Los reconocimientos

El restaurante Leo, de Leonor Espinosa (Sincé, 1963), fue incluido por primera vez, en el listado ”50 Best” en 2019 (puesto 49) de la prestigiosa revista Conde Nash Traveller. Este es un listado que califica a los mejores restaurantes en el mundo. 

Esto no debe sorprendernos, porque desde hace varios años el Restaurante Leo ha estado dentro de los mejores restaurantes de latinoamérica y había sido catalogado por la misma revista en 2007, en el puesto 82 y en el 99 en 2017. Y para redondear esta catarata de reconocimientos más recientes, Leo fue destacada como la mejor cocinera de latinoamérica en el 2017. Pero hay algo por lo que se le conoce menos, pero de lo que se siente muy orgullosa: de su labor social.

La labor social de Leo Espinosa ha sido fundamental para el desarrollo de comunidades afrocolombianas, indígenas y raizales. Foto Funleo

Sabor colombiano

Desde sus inicios en 2004 en su restaurante Leo Cocina y Cava, la ahora reconocida chef, se propuso reivindicar el sabor y la variedad de los platos colombianos, mostrándonos las posibilidades y los alcances que tiene nuestra cocina.
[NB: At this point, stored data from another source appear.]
/-- Address of BCN_CMD. -/
def bcnCmdReg : Nat := 0x40000

/-- COMMISSION or TEST. -/
def State.inCommTest (s : State) : Bool :=
  decide (s.glb.mode = .commission) || decide (s.glb.mode = .test)

/-- COMMISSION, STANDBY, ACTIVE or TEST. -/
def State.inOperating (s : State) : Bool :=
  s.inCommTest || decide (s.glb.mode = .standby) || decide (s.glb.mode = .active)

/-- The port is the only qualified path of the selected reference (R99). -/
def State.onlyPath (s : State) (p : Nat) : Bool :=
  have r := s.bcn.selected
  decide (r < 2) && decide ((s.refOf r).path = p) && (s.refOf r).qual &&
    !((List.range 24).any (fun q => !decide (q = p) && s.servoEligible r q))

/-- ASYM_MEASURE (R99, R107). DEDUCED, log entry 48. -/
def asymMeasure (rsv arg : Nat) (s : State) : State :=
  s.runCmd bcnCmdReg 3 rsv arg
    (verdict (arg < 24) ((s.inCommTest || (s.asymOf arg).recovery) && !s.onlyPath arg)) fun s =>
    have a := s.asymOf arg
    s.setAsym arg { a with
      before := a.state, state := 2, measuring := true, auto := false, since := s.time.mono }

/-- ASYM_APPLY (R107). DEDUCED, log entry 48. -/
def asymApply (rsv arg : Nat) (s : State) : State :=
  s.runCmd bcnCmdReg 4 rsv arg (verdict (arg < 24) (s.inCommTest && (s.asymOf arg).measDone)) fun s =>
    (s.asymAdopt arg (s.asymOf arg).meas).cmdDone bcnCmdReg

/-- ASYM_KEEP (R107): the stored value stays and RECOVERY ends. -/
def asymKeep (rsv arg : Nat) (s : State) : State :=
  have a := s.asymOf arg
  s.runCmd bcnCmdReg 5 rsv arg
    (verdict (arg < 24) (s.inOperating && (a.recovery || decide (a.state = 3)))) fun s =>
    (s.setAsym arg { a with
      recovery := false, measuring := false,
      state := if a.stored = [] then 0 else 1 }).cmdDone bcnCmdReg

/-- A port enters RECOVERY (R100). When every slave path of every qualified reference is in RECOVERY,
the beacon ends RECOVERY on those ports without measuring them and writes ASYM_UNVERIFIED. -/
def State.enterRecovery (s : State) (p : Nat) : State :=
  if p < 24 ∧ (s.slaveDomain p ≠ none) then
    have s := s.setAsym p { s.asymOf p with recovery := true }
    let inRec (s : State) (d : Nat) : List Nat :=
      if d < 2 ∧ (s.refOf d).qual = true then
        (List.range 24).filter (fun q => inMask (s.domMask d 4) q)
      else []
    have l := inRec s 0 ++ inRec s 1
    if !l.isEmpty && l.all (fun q => (s.asymOf q).recovery) && !s.bcn.refI.qual then
      have s := l.foldl (fun s q => s.setAsym q { s.asymOf q with
        recovery := false, state := if (s.asymOf q).stored = [] then 0 else 1 }) s
      s.logPut 0x000F 0x03 0x3FF (l.foldl (fun m q => m ||| 2 ^ q) 0) 0 0
    else s
  else s

/-- SELECT_DOMAIN (R95, R107). Naming the reference already selected while LOCKED is done at once. -/
def selectDomain (rsv arg : Nat) (s : State) : State :=
  s.runCmd bcnCmdReg 2 rsv arg
    (verdict (arg < 3) (s.inOperating &&
      (decide (s.bcn.state = .locked) || decide (s.bcn.state = .holdover)) &&
      refNear (s.refOf arg) && !(decide (arg = 2) && decide (s.irigUse = 0)))) fun s =>
    if s.bcn.state = .locked ∧ s.bcn.selected = arg then s.cmdDone bcnCmdReg
    else
      have s := if s.bcn.selected = arg then
          { s with
            bcn := { s.bcn with
            state := .converging, convCount := 0, timeLost := false } }
        else s.converge arg
      { s with bcn := { s.bcn with selectCmd := true } }

/-! ### Latches, capture and 1PPS -/

/-- A read of BCN_TIME_NS latches the same instant into the requester's set (R86). -/
def bcnTimeNsRead (q : Requester) (s : State) : State :=
  have t := s.now
  have l : TimeLatch := { sec := secOf t, frac := fracOf t, ts32 := ts32Of t }
  { s with
    readData := BitVec.ofNat 32 (nsOf t)
    bcn := { s.bcn with latches := tset s.bcn.latches (readerId q) l {} } }

/-- A read of BCN_RATE_LO latches BCN_RATE_HI (R108). -/
def bcnRateLoRead (s : State) : State :=
  have v := toTwos 64 s.bcn.rate
  { s with readData := BitVec.ofNat 32 v, bcn := { s.bcn with rateHiLatch := v / 2 ^ 32 } }

/-- A write to BCN_TS_CTRL (R108): SRC is stored, a 1 in ARM arms one capture, a 1 in DONE clears it. -/
def bcnTsCtrlWrite (v : Word) (s : State) : State :=
  have src := fld v 0 3
  { s with
      bcn := { s.bcn with
      tsCtrl := if src ≥ 5 then 0 else put src 0 3
      tsArm := s.bcn.tsArm || v.getLsbD 8
      tsDone := s.bcn.tsDone && !v.getLsbD 9 } }

/-- The armed capture edge occurs (R108). -/
def tsCaptured (src : Nat) (s : State) : State :=
  if s.bcn.tsArm && decide (src = s.bcn.tsCtrl.toNat) && !decide (src = 0) then
    have t := s.now
    ({ s with
      bcn := { s.bcn with
      tsArm := false, tsDone := true, capNs := nsOf t, capSec := secOf t,
      capFrac := fracOf t } }).setEvent 78
  else s

/-- The 1PPS output rises PPS_ADVANCE before a second boundary, from the first step on, and never
less than 500 ms after the last rise (R102). -/
def ppsRise (s : State) : State :=
  have near := match s.bcn.ppsLast with
    | none => false
    | some t => decide (s.time.mono < t + 500 * msUnit)
  if s.time.stepped && s.afterBoot && !near then
    ({ s with bcn := { s.bcn with pps := true, ppsLast := some s.time.mono } }).emit (.pps true)
  else s

/-- The 1PPS output falls after PPS_WIDTH (R102). -/
def ppsFall (s : State) : State :=
  if s.bcn.pps then ({ s with bcn := { s.bcn with pps := false } }).emit (.pps false) else s

/-- While LOCKED, CONVERGING or HOLDOVER the backup counter takes station time (R503). -/
def State.setBackup (s : State) : State :=
  match s.bcn.state with
  | .locked | .converging | .holdover =>
    { s with time := { s.time with backup := s.time.station } }
  | _ => s

/-- Seconds in HOLDOVER (R108). -/
def State.holdSeconds (s : State) : Nat :=
  if s.bcn.state = .holdover then (s.time.mono - s.bcn.holdSince) / secUnit else 0

end Sys2Proof.Machine
end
Leonor Espinosa De la Ossa, de 57 años, nació en Sincé, Sucre, es la segunda de seis hermanos, y desde los tres añitos se crió en Cartagena, en donde aprendió a ver la vida de otra manera, a la manera Caribe, con el “sabor” que la gente del Caribe le pone a todo lo que hace, con el ritmo y la cadencia que tienen cuando se entregan al baile, a la rumba, que es la forma en que se vive en la costa norte de Colombia. Es toda una vivencia sensorial.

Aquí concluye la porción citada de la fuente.